Asinate Serevi
- Born: 16 April 1995 (age 30) Suva, Fiji
- Height: 5 ft 11 in (180 cm)
- Weight: 190 lb (86 kg)

Rugby union career
- Position(s): Forward

Super Rugby
- Years: Team / Apps / (Points)
- 2022–Present: Fijian Drua /  / (0)

International career
- Years: Team / Apps / (Points)
- 2016–2019: United States /  / (0)
- 2022–: Fiji / 30 / (5)

= Asinate Serevi =

Fijian rugby union player

Asinate Serevi (born 16 April 1995) is a Fijian rugby union player. She represented the United States in international rugby before switching to play for Fiji in 2022. She competed for Fiji in their Rugby World Cup debut in 2022.

== Rugby career ==

=== USA Eagles ===
Serevi made her debut for the United States against Canada at the 2016 Women's Rugby Super Series. She graduated with a degree in Law and Justice from the Central Washington University. She is the daughter of Fiji sevens legend, Waisale Serevi.

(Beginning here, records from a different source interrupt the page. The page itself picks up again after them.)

-- ==== Sys2Proof/Machine/Events.lean ====
section
/-! DEFINITION. The events of the module: code, name and severity as the event tables of the chapters give them
(R67, R98, R118, R156, R185, R207, R235, R255, R270, R300, R328, R351, R376, R395, R417). -/

namespace Sys2Proof.Machine
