/-! Registers. -/

abbrev Rg.SYS_UID (k : Nat) : Nat := 0x40 + 4 * k
abbrev Rg.SYS_SERIAL_LO : Nat := 0x50
abbrev Rg.SYS_SERIAL_HI : Nat := 0x54
abbrev Rg.SYS_ORDER : Nat := 0x58
abbrev Rg.SYS_RST_CAUSE : Nat := 0x5c
abbrev Rg.SYS_RST_CMD : Nat := 0x60
abbrev Rg.SYS_BUSERR_ADDR : Nat := 0x64
abbrev Rg.SYS_BUSERR_INFO : Nat := 0x68
abbrev Rg.SYS_OPSEC : Nat := 0x6c
abbrev Rg.SYS_PWRCYC : Nat := 0x70
abbrev Rg.SYS_SCRATCH (k : Nat) : Nat := 0x74 + 4 * k
abbrev Rg.TICK_PERIOD : Nat := 0x1040
abbrev Rg.TICK_NUM_LO : Nat := 0x1044
abbrev Rg.TICK_NUM_HI : Nat := 0x1048
abbrev Rg.TICK_OFFSET : Nat := 0x104c
abbrev Rg.TICK_PHASE_ERR : Nat := 0x1050
abbrev Rg.TICK_PHASE_MAX : Nat := 0x1054
abbrev Rg.TICK_OVR_CNT : Nat := 0x1058
abbrev Rg.TICK_CLEAN_CNT : Nat := 0x105c
abbrev Rg.TICK_MODE : Nat := 0x1060
abbrev Rg.TICK_MISS : Nat := 0x1064
abbrev Rg.TICK_FREEZE : Nat := 0x1068
abbrev Rg.HATCH_DROP_W : Nat := 0x2040
abbrev Rg.HATCH_HORIZON : Nat := 0x2044
abbrev Rg.HATCH_LIMITS : Nat := 0x2048
abbrev Rg.HATCH_PULSE_CNT : Nat := 0x204c
abbrev Rg.HATCH_HYP_CNT : Nat := 0x2050
abbrev Rg.HATCH_DET_CNT : Nat := 0x2054
abbrev Rg.HATCH_DET_REJ : Nat := 0x2058
abbrev Rg.HATCH_DET_REJ2 : Nat := 0x205c
abbrev Rg.HATCH_DET_DEFER : Nat := 0x2060
abbrev Rg.HATCH_RUN_US : Nat := 0x2064
abbrev Rg.HATCH_RUN_MAX : Nat := 0x2068
abbrev Rg.HATCH_DIGEST : Nat := 0x206c
abbrev Rg.HATCH_DROP_CNT : Nat := 0x2070
abbrev Rg.HATCHG_GRAPH_CTRL : Nat := 0x3040
abbrev Rg.HATCHG_GRAPH_STAT : Nat := 0x3044
abbrev Rg.HATCHG_VTX_CNT : Nat := 0x3048
abbrev Rg.HATCHG_EDGE_CNT : Nat := 0x304c
abbrev Rg.HATCHG_ATT_CNT : Nat := 0x3050
abbrev Rg.HATCHG_SENS_CNT : Nat := 0x3054
abbrev Rg.HATCHG_LOAD_SEL : Nat := 0x3058
abbrev Rg.HATCHG_GRAPH_CRC : Nat := 0x305c
abbrev Rg.HATCHG_ACT_CRC : Nat := 0x3060
abbrev Rg.HATCHG_ACT_VTX : Nat := 0x3064
abbrev Rg.HATCHG_ACT_EDGE : Nat := 0x3068
abbrev Rg.HATCHG_ACT_SEQ : Nat := 0x306c
abbrev Rg.HATCHG_LOAD_WIN (k : Nat) : Nat := 0x3080 + 4 * k
abbrev Rg.PLATE_BUF_SEL : Nat := 0x4040
abbrev Rg.PLATE_CSUM : Nat := 0x4044
abbrev Rg.PLATE_WIN_SEL : Nat := 0x4048
abbrev Rg.PLATE_WIN : Nat := 0x404c
abbrev Rg.PLATE_LF_CFG : Nat := 0x4050
abbrev Rg.PLATE_CAP_CNT : Nat := 0x4054
abbrev Rg.PLATE_COMP_US : Nat := 0x4058
abbrev Rg.PLATE_CHG_CNT : Nat := 0x405c
abbrev Rg.PLATE_SWAP_CNT : Nat := 0x4060
abbrev Rg.GROUP_GRP_SEL : Nat := 0x5040
abbrev Rg.GROUP_GRP_MODE : Nat := 0x5044
abbrev Rg.GROUP_GRP_MIN : Nat := 0x5048
abbrev Rg.GROUP_GRP_MAX : Nat := 0x504c
abbrev Rg.GROUP_FAIL_LVL : Nat := 0x5050
abbrev Rg.GROUP_GRP_RAMP : Nat := 0x5054
abbrev Rg.GROUP_GRP_STAT : Nat := 0x5058
abbrev Rg.GROUP_LATCH_CLR : Nat := 0x505c
abbrev Rg.GROUP_BROKEN (k : Nat) : Nat := 0x5080 + 4 * k
abbrev Rg.NODE_ENT_SEL : Nat := 0x6040
abbrev Rg.NODE_CMD : Nat := 0x6044
abbrev Rg.NODE_CMD_ARG0 : Nat := 0x6048
abbrev Rg.NODE_CMD_ARG1 : Nat := 0x604c
abbrev Rg.NODE_CMD_STAT : Nat := 0x6050
abbrev Rg.NODE_SESSION : Nat := 0x6054
abbrev Rg.NODE_POLL_CFG : Nat := 0x6058
abbrev Rg.NODE_SAT_CFG : Nat := 0x605c
abbrev Rg.NODE_COUNTS : Nat := 0x6060
abbrev Rg.NODE_COUNTS2 : Nat := 0x6064
abbrev Rg.NODE_DEF_GROUP : Nat := 0x6068
abbrev Rg.NODE_ENT (k : Nat) : Nat := 0x6080 + 4 * k
abbrev Rg.FB_BITRATE (n : Nat) : Nat := 0x10040 + n * 0x1000
abbrev Rg.FB_SAMPLE_PT (n : Nat) : Nat := 0x10044 + n * 0x1000
abbrev Rg.FB_SP_EFF (n : Nat) : Nat := 0x10048 + n * 0x1000
abbrev Rg.FB_SLOT_CFG (n : Nat) : Nat := 0x1004c + n * 0x1000
abbrev Rg.FB_SLOT_STAT (n : Nat) : Nat := 0x10050 + n * 0x1000
abbrev Rg.FB_SLOT_LEN (n : Nat) : Nat := 0x10054 + n * 0x1000
abbrev Rg.FB_REFRESH (n : Nat) : Nat := 0x10058 + n * 0x1000
abbrev Rg.FB_DET_CFG (n : Nat) : Nat := 0x1005c + n * 0x1000
abbrev Rg.FB_ERR_CNT (n : Nat) : Nat := 0x10060 + n * 0x1000
abbrev Rg.FB_LAST_ERR (n : Nat) : Nat := 0x10064 + n * 0x1000
abbrev Rg.FB_BUSOFF_CNT (n : Nat) : Nat := 0x10068 + n * 0x1000
abbrev Rg.FB_DUPCOLL_CNT (n : Nat) : Nat := 0x1006c + n * 0x1000
abbrev Rg.FB_FRAME_CNT (n : Nat) : Nat := 0x10070 + n * 0x1000
abbrev Rg.FB_SHED_CNT (n : Nat) : Nat := 0x10074 + n * 0x1000
abbrev Rg.FB_TX_FV (n : Nat) : Nat := 0x10078 + n * 0x1000
abbrev Rg.FB_AUTH_FAIL (n : Nat) : Nat := 0x1007c + n * 0x1000
abbrev Rg.FB_RX_SEQ (n : Nat) : Nat := 0x10080 + n * 0x1000
abbrev Rg.FB_TXPEND (n k : Nat) : Nat := 0x10090 + n * 0x1000 + 4 * k
abbrev Rg.FB_RXNEW (n k : Nat) : Nat := 0x100a0 + n * 0x1000 + 4 * k
abbrev Rg.MET_CFG (n : Nat) : Nat := 0x30040 + n * 0x1000
abbrev Rg.MET_SCALE_V (n : Nat) : Nat := 0x30044 + n * 0x1000
abbrev Rg.MET_SCALE_I (n : Nat) : Nat := 0x30048 + n * 0x1000
abbrev Rg.MET_IB (n : Nat) : Nat := 0x3004c + n * 0x1000
abbrev Rg.MET_FREQ (n : Nat) : Nat := 0x30050 + n * 0x1000
abbrev Rg.MET_WIN_CNT (n : Nat) : Nat := 0x30054 + n * 0x1000
abbrev Rg.MET_VRMS (n k : Nat) : Nat := 0x30058 + n * 0x1000 + 4 * k
abbrev Rg.MET_IRMS (n k : Nat) : Nat := 0x30064 + n * 0x1000 + 4 * k
abbrev Rg.MET_P (n k : Nat) : Nat := 0x30074 + n * 0x1000 + 4 * k
abbrev Rg.MET_Q (n k : Nat) : Nat := 0x30080 + n * 0x1000 + 4 * k
abbrev Rg.MET_S (n k : Nat) : Nat := 0x3008c + n * 0x1000 + 4 * k
abbrev Rg.MET_PF (n k : Nat) : Nat := 0x30098 + n * 0x1000 + 4 * k
abbrev Rg.MET_THD (n k : Nat) : Nat := 0x300a4 + n * 0x1000 + 4 * k
abbrev Rg.MET_ENERGY_SEL (n : Nat) : Nat := 0x300b0 + n * 0x1000
abbrev Rg.MET_ENERGY_LO (n : Nat) : Nat := 0x300b4 + n * 0x1000
abbrev Rg.MET_ENERGY_HI (n : Nat) : Nat := 0x300b8 + n * 0x1000
abbrev Rg.MET_HARM_SEL (n : Nat) : Nat := 0x300bc + n * 0x1000
abbrev Rg.MET_HARM_WIN (n : Nat) : Nat := 0x300c0 + n * 0x1000
abbrev Rg.MET_LOSS_THR (n : Nat) : Nat := 0x300c4 + n * 0x1000
abbrev Rg.MET_LOSS_CFG (n : Nat) : Nat := 0x300c8 + n * 0x1000
abbrev Rg.MET_RECON_SUM (n k : Nat) : Nat := 0x300cc + n * 0x1000 + 4 * k
abbrev Rg.MET_RECON_DIFF (n k : Nat) : Nat := 0x300d8 + n * 0x1000 + 4 * k
abbrev Rg.TRACE_CFG : Nat := 0x34040
abbrev Rg.TRACE_CODE_SEL : Nat := 0x34044
abbrev Rg.TRACE_NODE_SEL : Nat := 0x34048
abbrev Rg.TRACE_RESULT : Nat := 0x3404c
abbrev Rg.TRACE_BUSY_LO : Nat := 0x34050
abbrev Rg.TRACE_BUSY_HI : Nat := 0x34054
abbrev Rg.TRACE_UNK_P : Nat := 0x34058
abbrev Rg.TRACE_AMP : Nat := 0x3405c
abbrev Rg.CAL_CH_SEL : Nat := 0x35040
abbrev Rg.CAL_GAIN : Nat := 0x35044
abbrev Rg.CAL_PHASE : Nat := 0x35048
abbrev Rg.CAL_OFFSET : Nat := 0x3504c
abbrev Rg.CAL_SRC : Nat := 0x35050
abbrev Rg.CAL_CAL_CMD : Nat := 0x35054
abbrev Rg.CAL_CAL_STAT : Nat := 0x35058
abbrev Rg.CAL_USER_MAP : Nat := 0x3505c
abbrev Rg.CAL_INVALID_MAP : Nat := 0x35060
abbrev Rg.RTC_SEC_LO : Nat := 0x38040
abbrev Rg.RTC_SEC_HI : Nat := 0x38044
abbrev Rg.RTC_SUBSEC : Nat := 0x38048
abbrev Rg.RTC_CAL_DATE : Nat := 0x3804c
abbrev Rg.RTC_CAL_TIME : Nat := 0x38050
abbrev Rg.RTC_WEEKDAY : Nat := 0x38054
abbrev Rg.RTC_OSF : Nat := 0x38058
abbrev Rg.RTC_STAGE : Nat := 0x3805c
abbrev Rg.RTC_TRIM : Nat := 0x38060
abbrev Rg.RTC_WAKE_CFG : Nat := 0x38064
abbrev Rg.RTC_WAKE_REM : Nat := 0x38068
abbrev Rg.TIME_SRC_SEL : Nat := 0x39040
abbrev Rg.TIME_SRC_STAT : Nat := 0x39044
abbrev Rg.TIME_DOM_A_CFG : Nat := 0x39048
abbrev Rg.TIME_DOM_B_CFG : Nat := 0x3904c
abbrev Rg.TIME_DOM_A_STAT : Nat := 0x39050
abbrev Rg.TIME_DOM_B_STAT : Nat := 0x39054
abbrev Rg.TIME_DOM_A_OFS : Nat := 0x39058
abbrev Rg.TIME_DOM_B_OFS : Nat := 0x3905c
abbrev Rg.TIME_GNSS_CFG : Nat := 0x39060
abbrev Rg.TIME_GNSS_STAT : Nat := 0x39064
abbrev Rg.TIME_GNSS_OFS : Nat := 0x39068
abbrev Rg.TIME_UTC_OFS : Nat := 0x3906c
abbrev Rg.TIME_LEAP : Nat := 0x39070
abbrev Rg.TIME_SLEW : Nat := 0x39074
abbrev Rg.TIME_STEP_LOG : Nat := 0x39078
abbrev Rg.TIME_STEP_CNT : Nat := 0x3907c
abbrev Rg.TIME_NOW_NS : Nat := 0x39080
abbrev Rg.TIME_NOW_SEC_LO : Nat := 0x39084
abbrev Rg.TIME_NOW_SEC_HI : Nat := 0x39088
abbrev Rg.TIME_PPS_CFG : Nat := 0x3908c
abbrev Rg.TIME_HOLD_CFG : Nat := 0x39090
abbrev Rg.TIME_TC_CFG : Nat := 0x39094
abbrev Rg.SCHED_ENT_SEL : Nat := 0x3a040
abbrev Rg.SCHED_ENT_WIN (k : Nat) : Nat := 0x3a044 + 4 * k
abbrev Rg.SCHED_ENT_WIN4 : Nat := 0x3a054
abbrev Rg.SCHED_HOL_SEL : Nat := 0x3a058
abbrev Rg.SCHED_HOL_WIN : Nat := 0x3a05c
abbrev Rg.SCHED_SCENE_SEL : Nat := 0x3a060
abbrev Rg.SCHED_SCENE_WIN : Nat := 0x3a064
abbrev Rg.SCHED_CATCHUP : Nat := 0x3a068
abbrev Rg.SCHED_CURSOR : Nat := 0x3a06c
abbrev Rg.SCHED_LAT : Nat := 0x3a070
abbrev Rg.SCHED_LON : Nat := 0x3a074
abbrev Rg.SCHED_TZ_CFG : Nat := 0x3a078
abbrev Rg.SCHED_DST_START : Nat := 0x3a07c
abbrev Rg.SCHED_DST_END : Nat := 0x3a080
abbrev Rg.SCHED_BASE_SEL : Nat := 0x3a084
abbrev Rg.SCHED_BASE : Nat := 0x3a088
abbrev Rg.SCHED_SOLAR_SEL : Nat := 0x3a08c
abbrev Rg.SCHED_SOLAR : Nat := 0x3a090
abbrev Rg.SCHED_FB_CFG : Nat := 0x3a094
abbrev Rg.SCHED_FB_STAT : Nat := 0x3a098
abbrev Rg.SW_SW_CFG : Nat := 0x40040
abbrev Rg.SW_VLAN_CFG : Nat := 0x40044
abbrev Rg.SW_ERPS_CFG : Nat := 0x40048
abbrev Rg.SW_ERPS_TMR : Nat := 0x4004c
abbrev Rg.SW_ERPS_CMD : Nat := 0x40050
abbrev Rg.SW_ERPS_STAT : Nat := 0x40054
abbrev Rg.SW_FLUSH_CNT : Nat := 0x40058
abbrev Rg.SW_DROP : Nat := 0x4005c
abbrev Rg.SW_MAC_LO : Nat := 0x40060
abbrev Rg.SW_MAC_HI : Nat := 0x40064
abbrev Rg.PORT_MODE (n : Nat) : Nat := 0x41040 + n * 0x1000
abbrev Rg.PORT_LINK (n : Nat) : Nat := 0x41044 + n * 0x1000
abbrev Rg.PORT_PORT_CFG (n : Nat) : Nat := 0x41048 + n * 0x1000
abbrev Rg.PORT_RX_FRAMES (n : Nat) : Nat := 0x4104c + n * 0x1000
abbrev Rg.PORT_TX_FRAMES (n : Nat) : Nat := 0x41050 + n * 0x1000
abbrev Rg.PORT_RX_ERR (n : Nat) : Nat := 0x41054 + n * 0x1000
abbrev Rg.PORT_DOWN_CNT (n : Nat) : Nat := 0x41058 + n * 0x1000
abbrev Rg.IU_HOLD : Nat := 0x48040
abbrev Rg.IU_SRC_SEL : Nat := 0x48044
abbrev Rg.IU_SRC_CFG : Nat := 0x48048
abbrev Rg.IU_SRC_STAT : Nat := 0x4804c
abbrev Rg.IU_DOORBELL : Nat := 0x48050
abbrev Rg.IU_PEND (k : Nat) : Nat := 0x48060 + 4 * k
abbrev Rg.IU_COAL_CFG (k : Nat) : Nat := 0x48084 + 4 * k
abbrev Rg.IU_COAL_STAT : Nat := 0x480c0
abbrev Rg.IUC_VBAR (n : Nat) : Nat := 0x49040 + n * 0x1000
abbrev Rg.IUC_VEC (n : Nat) : Nat := 0x49044 + n * 0x1000
abbrev Rg.IUC_EOI (n : Nat) : Nat := 0x49048 + n * 0x1000
abbrev Rg.IUC_PMASK (n : Nat) : Nat := 0x4904c + n * 0x1000
abbrev Rg.IUC_FAULT (n : Nat) : Nat := 0x49050 + n * 0x1000
abbrev Rg.IUC_STACK (n k : Nat) : Nat := 0x49060 + n * 0x1000 + 4 * k
abbrev Rg.QM_Q_SEL : Nat := 0x50040
abbrev Rg.QM_Q_CFG : Nat := 0x50044
abbrev Rg.QM_Q_CFG2 : Nat := 0x50048
abbrev Rg.QM_Q_ERR : Nat := 0x5004c
abbrev Rg.QM_Q_SKIP : Nat := 0x50050
abbrev Rg.QMQ_DEPTH (k : Nat) : Nat := 0x51100 + 4 * k
abbrev Rg.QMQ_ITEM (k : Nat) : Nat := 0x51800 + 4 * k
abbrev Rg.PCIE_LINK : Nat := 0x54040
abbrev Rg.PCIE_HOST_MASK (k : Nat) : Nat := 0x54044 + 4 * k
abbrev Rg.PCIE_HDB_SET : Nat := 0x54054
abbrev Rg.PCIE_HDB : Nat := 0x54058
abbrev Rg.PCIE_CQ_SEL : Nat := 0x5405c
abbrev Rg.PCIE_CQ_BASE_LO : Nat := 0x54060
abbrev Rg.PCIE_CQ_BASE_HI : Nat := 0x54064
abbrev Rg.PCIE_CQ_CFG : Nat := 0x54068
abbrev Rg.PCIE_CQ_HEAD : Nat := 0x5406c
abbrev Rg.PCIE_CQ_TAIL : Nat := 0x54070
abbrev Rg.PCIE_MOD_CFG : Nat := 0x54074
abbrev Rg.PCIE_CQ_STAT : Nat := 0x54078
abbrev Rg.PCIE_CQ_OVF : Nat := 0x5407c
abbrev Rg.PCIE_CPL_W (k : Nat) : Nat := 0x54080 + 4 * k
abbrev Rg.PCIE_CPL_CMD : Nat := 0x54090
abbrev Rg.PCIE_CPL_STAT : Nat := 0x54094
abbrev Rg.PCIE_WAKE_ON_CPL : Nat := 0x54098
abbrev Rg.PAIR_CFG : Nat := 0x58040
abbrev Rg.PAIR_ROLE : Nat := 0x58044
abbrev Rg.PAIR_CMD : Nat := 0x58048
abbrev Rg.PAIR_SWAP_PERIOD : Nat := 0x5804c
abbrev Rg.PAIR_PEER : Nat := 0x58050
abbrev Rg.PAIR_MISMATCH_CNT : Nat := 0x58054
abbrev Rg.PAIR_IMP_STAT : Nat := 0x58058
abbrev Rg.PAIR_EDGE_OFS : Nat := 0x5805c
abbrev Rg.PAIR_PAIR_ID : Nat := 0x58060
abbrev Rg.PAIR_SWITCH_GAP : Nat := 0x58064
abbrev Rg.BYELL_LANE_STAT : Nat := 0x59040
abbrev Rg.BYELL_LAT : Nat := 0x59044
abbrev Rg.BYELL_TX_MSG : Nat := 0x59048
abbrev Rg.BYELL_RX_MSG : Nat := 0x5904c
abbrev Rg.BYELL_CRC_ERR : Nat := 0x59050
abbrev Rg.BYELL_DOWN_CNT : Nat := 0x59054
abbrev Rg.WIT_CFG : Nat := 0x5a040
abbrev Rg.WIT_HB_CFG : Nat := 0x5a044
abbrev Rg.WIT_LEASE : Nat := 0x5a048
abbrev Rg.WIT_STAT : Nat := 0x5a04c
abbrev Rg.WIT_HE_MAC_LO : Nat := 0x5a050
abbrev Rg.WIT_HE_MAC_HI : Nat := 0x5a054
abbrev Rg.WIT_CNT : Nat := 0x5a058
abbrev Rg.GROUND_MBX_CMD : Nat := 0x60040
abbrev Rg.GROUND_MBX_IN : Nat := 0x60044
abbrev Rg.GROUND_MBX_OUT : Nat := 0x60048
abbrev Rg.GROUND_MBX_STAT : Nat := 0x6004c
abbrev Rg.GROUND_LC : Nat := 0x60050
abbrev Rg.GROUND_KEY_CTR_LO : Nat := 0x60054
abbrev Rg.GROUND_KEY_CTR_HI : Nat := 0x60058
abbrev Rg.GROUND_SLOT_SEL : Nat := 0x6005c
abbrev Rg.GROUND_SLOT_STAT : Nat := 0x60060
abbrev Rg.GROUND_TAG_CNT : Nat := 0x60064
abbrev Rg.TAMP_POLICY : Nat := 0x61040
abbrev Rg.TAMP_SRC_EN : Nat := 0x61044
abbrev Rg.TAMP_LATCH : Nat := 0x61048
abbrev Rg.TAMP_LIVE : Nat := 0x6104c
abbrev Rg.TAMP_DOOR_SEL : Nat := 0x61050
abbrev Rg.UPD_STAGE : Nat := 0x64040
abbrev Rg.UPD_CMD : Nat := 0x64044
abbrev Rg.UPD_SEQ_LO : Nat := 0x64048
abbrev Rg.UPD_SEQ_HI : Nat := 0x6404c
abbrev Rg.UPD_RUN_SEQ_LO : Nat := 0x64050
abbrev Rg.UPD_RUN_SEQ_HI : Nat := 0x64054
abbrev Rg.UPD_LEDGER_VER : Nat := 0x64058
abbrev Rg.UPD_BITMAP_STAT : Nat := 0x6405c
abbrev Rg.UPD_TARGETS : Nat := 0x64060
abbrev Rg.UPD_DEADLINE : Nat := 0x64064
abbrev Rg.UPD_ACT_TICK_LO : Nat := 0x64068
abbrev Rg.UPD_ACT_TICK_HI : Nat := 0x6406c
abbrev Rg.UPD_CONFIRM : Nat := 0x64070
abbrev Rg.UPD_CFG : Nat := 0x64074
abbrev Rg.UPD_EXCHANGE : Nat := 0x64078
abbrev Rg.REC_RD_SEL : Nat := 0x68040
abbrev Rg.REC_RD_CFG : Nat := 0x68044
abbrev Rg.REC_RD_STAT : Nat := 0x68048
abbrev Rg.REC_NEXT_IDX : Nat := 0x6804c
abbrev Rg.REC_COUNTS (k : Nat) : Nat := 0x68050 + 4 * k
abbrev Rg.REC_QUOTA : Nat := 0x68060
abbrev Rg.REC_LOST : Nat := 0x68064
abbrev Rg.REC_DROPPED : Nat := 0x68068
abbrev Rg.REC_FB_CNT : Nat := 0x6806c
abbrev Rg.REC_PEND : Nat := 0x68070
abbrev Rg.REC_APP_PARAM (k : Nat) : Nat := 0x68074 + 4 * k
abbrev Rg.REC_APP_POST : Nat := 0x68088
abbrev Rg.REC_RD_WIN (k : Nat) : Nat := 0x680c0 + 4 * k
abbrev Rg.AGE_CFG : Nat := 0x6c040
abbrev Rg.AGE_ITEM_SEL : Nat := 0x6c044
abbrev Rg.AGE_MARGIN : Nat := 0x6c048
abbrev Rg.AGE_VALUE : Nat := 0x6c04c
abbrev Rg.AGE_LIMIT : Nat := 0x6c050
abbrev Rg.AGE_NOMINAL : Nat := 0x6c054
abbrev Rg.AGE_MEAS_AGE : Nat := 0x6c058
abbrev Rg.AGE_AVS : Nat := 0x6c05c
abbrev Rg.AGE_NAND_RF : Nat := 0x6c060
abbrev Rg.AGE_SCAP_CFG : Nat := 0x6c064
abbrev Rg.AGE_SCAP_RES : Nat := 0x6c068
abbrev Rg.AGE_CMD : Nat := 0x6c06c
abbrev Rg.PWR_STATE : Nat := 0x70040
abbrev Rg.PWR_CMD : Nat := 0x70044
abbrev Rg.PWR_CMD_STAT : Nat := 0x70048
abbrev Rg.PWR_VIN_MON : Nat := 0x7004c
abbrev Rg.PWR_VHOLD_MON : Nat := 0x70050
abbrev Rg.PWR_HOLD_CFG : Nat := 0x70054
abbrev Rg.PWR_HOLD_PLAN : Nat := 0x70058
abbrev Rg.PWR_WAKE_EN : Nat := 0x7005c
abbrev Rg.PWR_WAKE_SRC : Nat := 0x70060
abbrev Rg.BOOT_PROGRESS : Nat := 0x71040
abbrev Rg.BOOT_STAGE_SEL : Nat := 0x71044
abbrev Rg.BOOT_STAGE_STAT : Nat := 0x71048
abbrev Rg.BOOT_FAIL_CNT : Nat := 0x7104c
abbrev Rg.BOOT_TAKEN_MAP : Nat := 0x71050
abbrev Rg.BOOT_CMD : Nat := 0x71054
abbrev Rg.WDOG_RT_WD : Nat := 0x72040
abbrev Rg.WDOG_CORE_WD (k : Nat) : Nat := 0x72044 + 4 * k
abbrev Rg.WDOG_KICK : Nat := 0x72054
abbrev Rg.WDOG_SUPV : Nat := 0x72058
abbrev Rg.WDOG_EXP : Nat := 0x7205c
abbrev Rg.IO_DI_CFG : Nat := 0x78040
abbrev Rg.IO_DI_STUCK_T : Nat := 0x78044
abbrev Rg.IO_DI_CHATTER_N : Nat := 0x78048
abbrev Rg.IO_DI_STAT : Nat := 0x7804c
abbrev Rg.IO_DI_RAW : Nat := 0x78050
abbrev Rg.IO_CO_CMD : Nat := 0x78054
abbrev Rg.IO_CO_FB : Nat := 0x78058
abbrev Rg.IO_CO_CFG : Nat := 0x7805c
abbrev Rg.IO_CO_PULSE0 : Nat := 0x78060
abbrev Rg.IO_CO_PULSE1 : Nat := 0x78064
abbrev Rg.DBG_LEVEL : Nat := 0x7c040
abbrev Rg.DBG_CMD : Nat := 0x7c044
abbrev Rg.DBG_CHAL (k : Nat) : Nat := 0x7c048 + 4 * k
abbrev Rg.DBG_RESP (k : Nat) : Nat := 0x7c070 + 4 * k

Serevi featured for the Eagles at the 2019 Women's Rugby Super Series.

=== Fijiana ===
Serevi was named in the Fijiana squad for two test matches against Japan and Australia in 2022. In September she played in a warm up match against Canada. She was also named in the Fijiana squad for the delayed 2021 Rugby World Cup.

Serevi made the Fijiana's 23-member squad that faced the Wallaroos on 20 May 2023, her side lost 22–5.

On 9 August 2025, she was named in the Fijiana side to the Women's Rugby World Cup in England.